**What you need to do**
Repeat only the lines below from the one containing "-- target module" through the one containing "target : Word", inclusive, exactly as written.

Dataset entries
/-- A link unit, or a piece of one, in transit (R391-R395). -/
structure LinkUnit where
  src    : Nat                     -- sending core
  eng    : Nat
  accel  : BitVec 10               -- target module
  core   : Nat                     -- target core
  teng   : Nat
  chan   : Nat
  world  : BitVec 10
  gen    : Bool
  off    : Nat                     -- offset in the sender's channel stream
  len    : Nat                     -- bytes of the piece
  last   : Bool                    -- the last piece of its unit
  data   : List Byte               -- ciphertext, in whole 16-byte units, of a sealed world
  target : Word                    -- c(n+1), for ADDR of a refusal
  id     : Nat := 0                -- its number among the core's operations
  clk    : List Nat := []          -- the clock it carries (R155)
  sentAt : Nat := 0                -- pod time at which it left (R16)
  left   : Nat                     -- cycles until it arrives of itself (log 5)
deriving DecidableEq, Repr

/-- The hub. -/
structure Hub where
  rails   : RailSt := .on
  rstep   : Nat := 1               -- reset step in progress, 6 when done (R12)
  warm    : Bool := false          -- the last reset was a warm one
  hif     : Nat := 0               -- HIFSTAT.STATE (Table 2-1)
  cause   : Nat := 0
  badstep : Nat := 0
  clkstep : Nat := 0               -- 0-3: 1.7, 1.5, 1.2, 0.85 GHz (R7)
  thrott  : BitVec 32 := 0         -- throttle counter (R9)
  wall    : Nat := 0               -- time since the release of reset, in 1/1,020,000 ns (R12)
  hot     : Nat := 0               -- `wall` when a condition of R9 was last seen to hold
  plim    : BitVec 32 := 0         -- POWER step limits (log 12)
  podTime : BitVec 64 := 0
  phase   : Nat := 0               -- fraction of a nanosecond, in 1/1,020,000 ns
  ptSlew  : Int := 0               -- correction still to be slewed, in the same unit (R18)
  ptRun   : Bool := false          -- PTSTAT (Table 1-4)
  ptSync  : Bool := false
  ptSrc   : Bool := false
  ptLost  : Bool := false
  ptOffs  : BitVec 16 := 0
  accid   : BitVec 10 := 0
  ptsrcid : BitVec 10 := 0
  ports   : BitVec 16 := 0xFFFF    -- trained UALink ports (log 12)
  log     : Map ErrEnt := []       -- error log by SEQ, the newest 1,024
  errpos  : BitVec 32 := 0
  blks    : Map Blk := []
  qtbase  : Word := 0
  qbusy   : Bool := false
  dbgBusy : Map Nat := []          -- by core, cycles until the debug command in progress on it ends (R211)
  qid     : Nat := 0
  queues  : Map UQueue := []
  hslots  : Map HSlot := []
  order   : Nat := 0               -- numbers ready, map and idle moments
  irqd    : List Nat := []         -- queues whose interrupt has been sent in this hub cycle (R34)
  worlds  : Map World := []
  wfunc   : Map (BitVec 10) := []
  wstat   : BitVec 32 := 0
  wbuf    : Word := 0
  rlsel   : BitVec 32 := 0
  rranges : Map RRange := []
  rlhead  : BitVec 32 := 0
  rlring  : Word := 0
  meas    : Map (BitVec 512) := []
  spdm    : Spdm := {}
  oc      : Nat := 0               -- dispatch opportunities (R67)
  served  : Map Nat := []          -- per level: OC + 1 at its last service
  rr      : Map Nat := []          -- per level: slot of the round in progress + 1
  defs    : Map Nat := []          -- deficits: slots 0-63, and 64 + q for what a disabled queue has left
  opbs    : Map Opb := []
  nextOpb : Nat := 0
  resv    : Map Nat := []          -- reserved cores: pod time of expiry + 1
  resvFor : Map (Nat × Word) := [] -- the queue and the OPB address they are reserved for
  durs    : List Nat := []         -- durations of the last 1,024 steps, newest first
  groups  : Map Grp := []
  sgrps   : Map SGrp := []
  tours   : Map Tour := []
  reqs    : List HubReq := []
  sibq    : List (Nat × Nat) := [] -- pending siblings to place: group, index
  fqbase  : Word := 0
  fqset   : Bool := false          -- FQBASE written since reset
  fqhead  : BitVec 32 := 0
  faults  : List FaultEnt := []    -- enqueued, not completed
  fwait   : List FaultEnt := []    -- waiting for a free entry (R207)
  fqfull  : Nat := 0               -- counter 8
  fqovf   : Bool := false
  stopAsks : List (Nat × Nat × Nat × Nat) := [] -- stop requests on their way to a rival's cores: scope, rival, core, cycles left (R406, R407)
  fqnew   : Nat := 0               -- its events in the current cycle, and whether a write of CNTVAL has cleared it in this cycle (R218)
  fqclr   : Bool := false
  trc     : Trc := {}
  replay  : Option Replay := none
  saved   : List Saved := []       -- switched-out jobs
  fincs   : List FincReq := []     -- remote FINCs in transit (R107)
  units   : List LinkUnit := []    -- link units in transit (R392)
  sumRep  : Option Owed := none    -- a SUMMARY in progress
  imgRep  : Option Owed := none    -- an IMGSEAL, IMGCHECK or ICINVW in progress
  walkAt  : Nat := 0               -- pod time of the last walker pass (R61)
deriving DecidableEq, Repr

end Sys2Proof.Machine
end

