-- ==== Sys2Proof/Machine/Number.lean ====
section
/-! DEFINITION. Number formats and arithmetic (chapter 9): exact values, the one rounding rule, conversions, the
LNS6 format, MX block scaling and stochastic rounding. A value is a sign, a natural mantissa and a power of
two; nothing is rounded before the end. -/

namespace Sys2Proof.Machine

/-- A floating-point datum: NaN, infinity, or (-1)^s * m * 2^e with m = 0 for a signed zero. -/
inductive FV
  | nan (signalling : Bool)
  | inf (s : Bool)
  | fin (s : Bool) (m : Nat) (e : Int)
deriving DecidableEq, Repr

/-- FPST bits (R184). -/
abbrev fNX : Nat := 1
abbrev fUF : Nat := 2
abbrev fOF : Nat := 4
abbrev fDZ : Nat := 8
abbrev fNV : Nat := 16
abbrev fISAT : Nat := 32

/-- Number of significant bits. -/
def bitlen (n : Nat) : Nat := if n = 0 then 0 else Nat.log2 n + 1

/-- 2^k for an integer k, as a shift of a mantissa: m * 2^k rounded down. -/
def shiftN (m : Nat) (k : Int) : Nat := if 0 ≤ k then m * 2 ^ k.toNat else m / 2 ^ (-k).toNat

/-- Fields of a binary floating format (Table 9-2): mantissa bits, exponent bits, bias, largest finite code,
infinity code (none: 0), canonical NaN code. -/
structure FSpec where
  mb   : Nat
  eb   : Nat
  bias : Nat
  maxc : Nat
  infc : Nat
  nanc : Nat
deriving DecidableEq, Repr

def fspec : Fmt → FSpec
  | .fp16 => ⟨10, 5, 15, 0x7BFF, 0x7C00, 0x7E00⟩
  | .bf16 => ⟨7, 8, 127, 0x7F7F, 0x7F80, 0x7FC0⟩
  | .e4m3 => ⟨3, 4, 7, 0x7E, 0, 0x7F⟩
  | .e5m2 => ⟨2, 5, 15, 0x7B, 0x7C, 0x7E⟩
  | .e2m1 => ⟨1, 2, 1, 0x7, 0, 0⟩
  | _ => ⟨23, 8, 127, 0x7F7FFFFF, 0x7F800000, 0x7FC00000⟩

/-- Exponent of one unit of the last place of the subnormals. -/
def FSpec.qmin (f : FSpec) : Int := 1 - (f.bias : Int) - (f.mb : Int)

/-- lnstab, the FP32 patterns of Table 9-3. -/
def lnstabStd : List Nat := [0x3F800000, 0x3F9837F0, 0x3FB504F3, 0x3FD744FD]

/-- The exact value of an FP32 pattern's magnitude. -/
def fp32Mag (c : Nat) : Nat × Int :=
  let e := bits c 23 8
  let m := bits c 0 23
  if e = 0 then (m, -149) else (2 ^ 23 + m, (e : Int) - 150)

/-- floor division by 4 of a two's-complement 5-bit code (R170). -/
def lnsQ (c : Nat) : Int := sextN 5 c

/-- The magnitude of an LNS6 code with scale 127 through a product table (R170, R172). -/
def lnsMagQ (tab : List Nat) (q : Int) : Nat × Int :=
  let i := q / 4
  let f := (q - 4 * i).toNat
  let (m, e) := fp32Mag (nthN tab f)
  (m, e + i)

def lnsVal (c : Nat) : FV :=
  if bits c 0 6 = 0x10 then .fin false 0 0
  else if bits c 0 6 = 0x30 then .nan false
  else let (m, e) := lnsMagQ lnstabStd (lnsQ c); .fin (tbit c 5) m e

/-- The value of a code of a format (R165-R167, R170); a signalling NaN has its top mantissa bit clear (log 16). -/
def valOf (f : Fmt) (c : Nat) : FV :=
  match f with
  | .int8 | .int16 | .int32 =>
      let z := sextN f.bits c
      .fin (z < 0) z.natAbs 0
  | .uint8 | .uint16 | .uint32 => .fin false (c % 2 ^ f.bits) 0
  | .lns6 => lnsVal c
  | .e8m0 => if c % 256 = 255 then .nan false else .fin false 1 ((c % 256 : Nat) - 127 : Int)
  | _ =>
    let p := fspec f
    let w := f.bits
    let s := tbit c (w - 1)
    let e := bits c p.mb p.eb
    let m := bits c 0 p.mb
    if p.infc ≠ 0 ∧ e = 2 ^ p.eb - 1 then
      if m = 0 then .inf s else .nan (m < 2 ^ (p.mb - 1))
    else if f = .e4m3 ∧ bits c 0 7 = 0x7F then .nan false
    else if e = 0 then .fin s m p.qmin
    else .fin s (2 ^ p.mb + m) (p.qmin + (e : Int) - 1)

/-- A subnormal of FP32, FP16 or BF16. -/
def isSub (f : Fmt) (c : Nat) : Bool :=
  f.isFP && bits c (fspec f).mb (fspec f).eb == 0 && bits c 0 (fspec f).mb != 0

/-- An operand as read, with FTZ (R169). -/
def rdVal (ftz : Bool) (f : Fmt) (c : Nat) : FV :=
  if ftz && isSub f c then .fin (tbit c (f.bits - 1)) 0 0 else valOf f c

**Exercise answer**
  accel  : BitVec 10               -- target module
  core   : Nat                     -- target core
  teng   : Nat
  chan   : Nat
  world  : BitVec 10
  gen    : Bool
  off    : Nat                     -- offset in the sender's channel stream
  len    : Nat                     -- bytes of the piece
  last   : Bool                    -- the last piece of its unit
  data   : List Byte               -- ciphertext, in whole 16-byte units, of a sealed world
  target : Word                    -- c(n+1), for ADDR of a refusal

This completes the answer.